* **Problem to solve**
The required answer is a copy of each line in the entries below that includes "then".

-------

-- ==== Sys2Proof/Laws/KeepsRegOps.lean ====
section
/-! SUPPORT. What each operation and each command of Machine/Startup.lean, Machine/RegOps.lean keeps. -/

set_option linter.unusedVariables false
set_option linter.unusedTactic false
set_option linter.unreachableTactic false

namespace Sys2Proof.Machine

/-! ## Startup -/

theorem State.tryBank_keeps {K : Nat} {s0 s : State} {active b} (hK : 8388642 ||| K = K) (h : Keeps K s0 s) :
    Keeps K s0 (State.tryBank s active b).2 := by
  unfold State.tryBank
  generalize s.verifyImage b 0 = c
  dsimp only
  generalize (if c.code = 0 && c.kind ≠ 1 then 1 else c.code) = code
  split
  · exact State.setf_keeps (sub_of rfl hK) h
  · exact State.extend_keeps (sub_of rfl hK) (State.setb_keeps (sub_of rfl hK) (State.setf_keeps (sub_of rfl hK) (State.setf_keeps (sub_of rfl hK) (State.setf_keeps (sub_of rfl hK)
      (Keeps.ite (State.writeRecord_keeps (sub_of rfl hK) h) h)))))

theorem State.enterStage1_keeps {K : Nat} {s0 s : State} {descs} (hK : 6601366320654 ||| K = K) (h : Keeps K s0 s) :
    Keeps K s0 (State.enterStage1 s descs) := by
  unfold State.enterStage1
  refine State.bootAt_keeps (sub_of rfl hK) ?_
  refine State.raise_keeps (sub_of rfl hK) ?_
  refine State.setf_keeps (sub_of rfl hK) ?_
  refine State.setPhase_keeps (sub_of rfl hK) ?_
  refine State.modBoot_keeps (sub_of rfl hK) ?_
  refine State.each_keeps ?_ ?_
  · exact h
  · intro s1 _ h2
    refine State.setDesc_keeps (sub_of rfl hK) ?_
    exact h2

/-- The state that a verified bank leaves. -/
theorem State.tryBank_some_keeps {K : Nat} {s0 s : State} {active b t} (hK : 8388642 ||| K = K) (h : Keeps K s0 s)
    (ht : (s.tryBank active b).1 = some t) : Keeps K s0 t := by
  have h2 := State.tryBank_keeps (active := active) (b := b) hK h
  unfold State.tryBank at ht h2
  generalize s.verifyImage b 0 = c at ht h2
  dsimp only at ht h2
  generalize (if c.code = 0 && c.kind ≠ 1 then 1 else c.code) = code at ht h2
  by_cases hc : code ≠ 0
  · simp [hc] at ht
  · simp only [hc, if_false, Option.some.injEq] at ht h2
    rw [← ht]
    exact State.modSecure_keeps (sub_of rfl hK) h2

theorem State.bootRom_keeps {K : Nat} {s0 s : State} {descs} (hK : 6601374709550 ||| K = K) (h : Keeps K s0 s) :
    Keeps K s0 (State.bootRom s descs) := by
  unfold State.bootRom
  dsimp only
  have h1 : Keeps K s0 (if s.bootRecord.2.1 = 1 && 3 ≤ s.bootRecord.2.2 then s.writeRecord (1 - s.bootRecord.1) 0 0 else s) :=
    Keeps.ite (State.writeRecord_keeps (sub_of rfl hK) h) h
  generalize (if s.bootRecord.2.1 = 1 && 3 ≤ s.bootRecord.2.2 then s.writeRecord (1 - s.bootRecord.1) 0 0 else s) = s1 at h1 ⊢
  split
  · rename_i t _ he
    exact State.enterStage1_keeps (sub_of rfl hK) (State.tryBank_some_keeps (sub_of rfl hK) h1 (congrArg Prod.fst he))
  · rename_i s2 he
    have h2 : Keeps K s0 s2 := by
      have := State.tryBank_keeps (active := s1.bootRecord.1) (b := s1.bootRecord.1) (sub_of rfl hK) h1
      rwa [he] at this
    split
    · rename_i t _ he
      exact State.enterStage1_keeps (sub_of rfl hK) (State.tryBank_some_keeps (sub_of rfl hK) h2 (congrArg Prod.fst he))
    · rename_i s3 he3
      have h3 : Keeps K s0 s3 := by
        have := State.tryBank_keeps (active := s1.bootRecord.1) (b := 1 - s1.bootRecord.1) (sub_of rfl hK) h2
        rwa [he3] at this
      exact State.haltTeamS_keeps (sub_of rfl hK) h3

theorem State.strapPhase_keeps {K : Nat} {s0 s : State} (hK : 4398046511106 ||| K = K) (h : Keeps K s0 s) :
    Keeps K s0 (State.strapPhase s) := by
  unfold State.strapPhase
  refine State.wr_keeps (sub_of rfl hK) ?_
  refine State.modBoot_keeps (sub_of rfl hK) ?_
  exact h

theorem State.softwareReset_keeps {K : Nat} {s0 s : State} (hK : 17592186044398 ||| K = K) (h : Keeps K s0 s) :
    Keeps K s0 (State.softwareReset s) := by
  unfold State.softwareReset
  refine Keeps.ite ?_ ?_
  · refine State.modBoot_keeps (sub_of rfl hK) ?_
    refine State.reactModule_keeps (sub_of rfl hK) ?_
    exact h
  · refine State.warmReset_keeps (sub_of rfl hK) ?_
    refine State.reactModule_keeps (sub_of rfl hK) ?_
    exact h

theorem State.domainsUp_keeps {K : Nat} {s0 s : State} (hK : 17592186044399 ||| K = K) (h : Keeps K s0 s) :
    Keeps K s0 (State.domainsUp s) := by
  unfold State.domainsUp
  refine State.powerMirror_keeps (sub_of rfl hK) ?_
  refine State.strapPhase_keeps (sub_of rfl hK) ?_
  refine State.modBoot_keeps (sub_of rfl hK) ?_
  refine Keeps.set_keeper (sub_of rfl hK) ?_
  refine Keeps.ite ?_ ?_
  · refine State.powerRecord_keeps (sub_of rfl hK) ?_
    refine State.resetCause_keeps (sub_of rfl hK) ?_
    refine State.setf_keeps (sub_of rfl hK) ?_
    refine Keeps.ite ?_ ?_
    · refine State.setDtb_keeps (sub_of rfl hK) ?_
      refine State.forN_keeps ?_ ?_
      · refine State.debugEnd_keeps (sub_of rfl hK) ?_
        refine Keeps.foldl ?_ _ ?_
        · intro s1 _ h2
          refine State.resetDomain_keeps (sub_of rfl hK) ?_
          exact h2
        · exact h
      · intro s3 _ h4
        refine State.setDomain_keeps (sub_of rfl hK) ?_
        exact h4
    · refine State.dtbZero_keeps (sub_of rfl hK) ?_
      refine State.forN_keeps ?_ ?_
      · refine State.debugEnd_keeps (sub_of rfl hK) ?_
        refine Keeps.foldl ?_ _ ?_
        · intro s5 _ h6
          refine State.resetDomain_keeps (sub_of rfl hK) ?_
          exact h6
        · exact h
      · intro s7 _ h8
        refine State.setDomain_keeps (sub_of rfl hK) ?_
        exact h8
  · refine State.setf_keeps (sub_of rfl hK) ?_
    refine Keeps.ite ?_ ?_
    · refine State.setDtb_keeps (sub_of rfl hK) ?_
      refine State.forN_keeps ?_ ?_
      · refine State.debugEnd_keeps (sub_of rfl hK) ?_
        refine Keeps.foldl ?_ _ ?_
        · intro s9 _ h10
          refine State.resetDomain_keeps (sub_of rfl hK) ?_
          exact h10
        · exact h
      · intro s11 _ h12
        refine State.setDomain_keeps (sub_of rfl hK) ?_
        exact h12
    · refine State.dtbZero_keeps (sub_of rfl hK) ?_
      refine State.forN_keeps ?_ ?_
      · refine State.debugEnd_keeps (sub_of rfl hK) ?_
        refine Keeps.foldl ?_ _ ?_
        · intro s13 _ h14
          refine State.resetDomain_keeps (sub_of rfl hK) ?_
          exact h14
        · exact h
      · intro s15 _ h16
        refine State.setDomain_keeps (sub_of rfl hK) ?_
        exact h16

theorem State.keeperReset_keeps {K : Nat} {s0 s : State} (hK : 554059169794 ||| K = K) (h : Keeps K s0 s) :
    Keeps K s0 (State.keeperReset s) := by
  unfold State.keeperReset
  refine State.modSecure_keeps (sub_of rfl hK) ?_
  refine Keeps.set_regs_keeper_thermal (sub_of rfl hK) ?_ (fun i => by first | exact sparseWf_set i _ _ | exact sparseWf_filter i _ | rfl | exact i) (fun i => by first | exact i | rfl | simpa using i | (split <;> simpa using i))
  exact h
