theorem execCanTlt_keeps {K : Nat} {s0 s : State} {e l d x y t} (hK : 8833 ||| K = K) (h : Keeps K s0 s) :
    Answers K s0 (execCanTlt e l d x y t s) := by
  unfold execCanTlt
  refine Answers.ofUnit (State.canIssue_keeps (sub_of rfl hK) h ?_)
  · intro s1 _ _ h2
    refine State.awaitRegs_keeps (sub_of rfl hK) ?_
    refine State.setSeg_keeps (sub_of rfl hK) ?_
    refine State.modLaw_keeps (sub_of rfl hK) ?_
    refine State.present_keeps (sub_of rfl hK) ?_
    refine State.present_keeps (sub_of rfl hK) ?_
    refine State.present_keeps (sub_of rfl hK) ?_
    refine State.present_keeps (sub_of rfl hK) ?_
    exact h2

theorem execCanTlu_keeps {K : Nat} {s0 s : State} {e l d x t} (hK : 8195 ||| K = K) (h : Keeps K s0 s) :
    Answers K s0 (execCanTlu e l d x t s) := by
  unfold execCanTlu
  refine Answers.ofUnit (State.canIssue_keeps (sub_of rfl hK) h ?_)
  · intro s1 _ _ h2
    refine State.dSet_keeps (sub_of rfl hK) ?_
    refine State.setSeg_keeps (sub_of rfl hK) ?_
    exact h2

theorem execCanTst_keeps {K : Nat} {s0 s : State} {e l x} (hK : 8193 ||| K = K) (h : Keeps K s0 s) :
    Answers K s0 (execCanTst e l x s) := by
  unfold execCanTst
  refine Answers.ofUnit (State.canIssue_keeps (sub_of rfl hK) h ?_)
  · intro s1 _ _ h2
    refine State.setNZ_keeps (sub_of rfl hK) ?_
    exact h2

theorem execCanUrg_keeps {K : Nat} {s0 s : State} {e l u k} (hK : 9217 ||| K = K) (h : Keeps K s0 s) :
    Answers K s0 (execCanUrg e l u k s) := by
  unfold execCanUrg
  refine Answers.ofUnit (State.canIssue_keeps (sub_of rfl hK) h ?_)
  · intro s1 _ _ h2
    refine State.urgentIssue_keeps (sub_of rfl hK) ?_
    refine State.modSec_keeps (sub_of rfl hK) ?_
    exact h2

/-! ## Charger -/

theorem Answers.onPlane {K : Nat} {s0 s t : State} (h : Keeps K s0 s) (ht : Keeps K s0 t) : Answers K s0 (onPlane s t) :=
  Answers.next (Keeps.ite ht h)

theorem Answers.onCharger {K : Nat} {s0 s t : State} (h : Keeps K s0 s) (ht : Keeps K s0 t) : Answers K s0 (onCharger s t) :=
  Answers.onPlane h (Keeps.ite ht h)

theorem execChargeCvReached_keeps {K : Nat} {s0 s : State} {m v} (hK : 134750726 ||| K = K) (h : Keeps K s0 s) :
    Answers K s0 (execChargeCvReached m v s) := by
  unfold execChargeCvReached
  refine Answers.ofUnit ?_
  refine State.onTeam_keeps ?_ ?_
  · exact h
  · refine Keeps.ite ?_ ?_
    · refine State.setCh_keeps (sub_of rfl hK) ?_
      refine State.modCh_keeps (sub_of rfl hK) ?_
      exact h
    · exact h

theorem execChargeFaultClear_keeps {K : Nat} {s0 s : State} {m} (hK : 134750726 ||| K = K) (h : Keeps K s0 s) :
    Answers K s0 (execChargeFaultClear m s) := by
  unfold execChargeFaultClear
  refine Answers.ofUnit ?_
  refine State.onTeam_keeps ?_ ?_
  · exact h
  · refine Keeps.ite ?_ ?_
    · refine Keeps.ite ?_ ?_
      · refine State.putNat_keeps (sub_of rfl hK) ?_
        refine State.setCh_keeps (sub_of rfl hK) ?_
        refine State.chZero_keeps (sub_of rfl hK) ?_
        exact h
      · refine State.setCh_keeps (sub_of rfl hK) ?_
        refine State.chZero_keeps (sub_of rfl hK) ?_
        exact h
    · exact h

theorem execChargeQualified_keeps {K : Nat} {s0 s : State} {m v} (hK : 134771206 ||| K = K) (h : Keeps K s0 s) :
    Answers K s0 (execChargeQualified m v s) := by
  unfold execChargeQualified
  refine Answers.ofUnit ?_
  refine State.onTeam_keeps ?_ ?_
  · exact h
  · refine Keeps.ite ?_ ?_
    · refine Keeps.ite ?_ ?_
      · refine State.chToFault_keeps (sub_of rfl hK) ?_
        exact h
      · refine State.setCh_keeps (sub_of rfl hK) ?_
        refine State.modCh_keeps (sub_of rfl hK) ?_
        refine Keeps.ite ?_ ?_
        · refine State.isoOn_keeps (sub_of rfl hK) ?_
          exact h
        · exact h
    · exact h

-------

* **Written solution**
  generalize (if c.code = 0 && c.kind ≠ 1 then 1 else c.code) = code
  generalize (if c.code = 0 && c.kind ≠ 1 then 1 else c.code) = code at ht h2
  have h1 : Keeps K s0 (if s.bootRecord.2.1 = 1 && 3 ≤ s.bootRecord.2.2 then s.writeRecord (1 - s.bootRecord.1) 0 0 else s) :=
  generalize (if s.bootRecord.2.1 = 1 && 3 ≤ s.bootRecord.2.2 then s.writeRecord (1 - s.bootRecord.1) 0 0 else s) = s1 at h1 ⊢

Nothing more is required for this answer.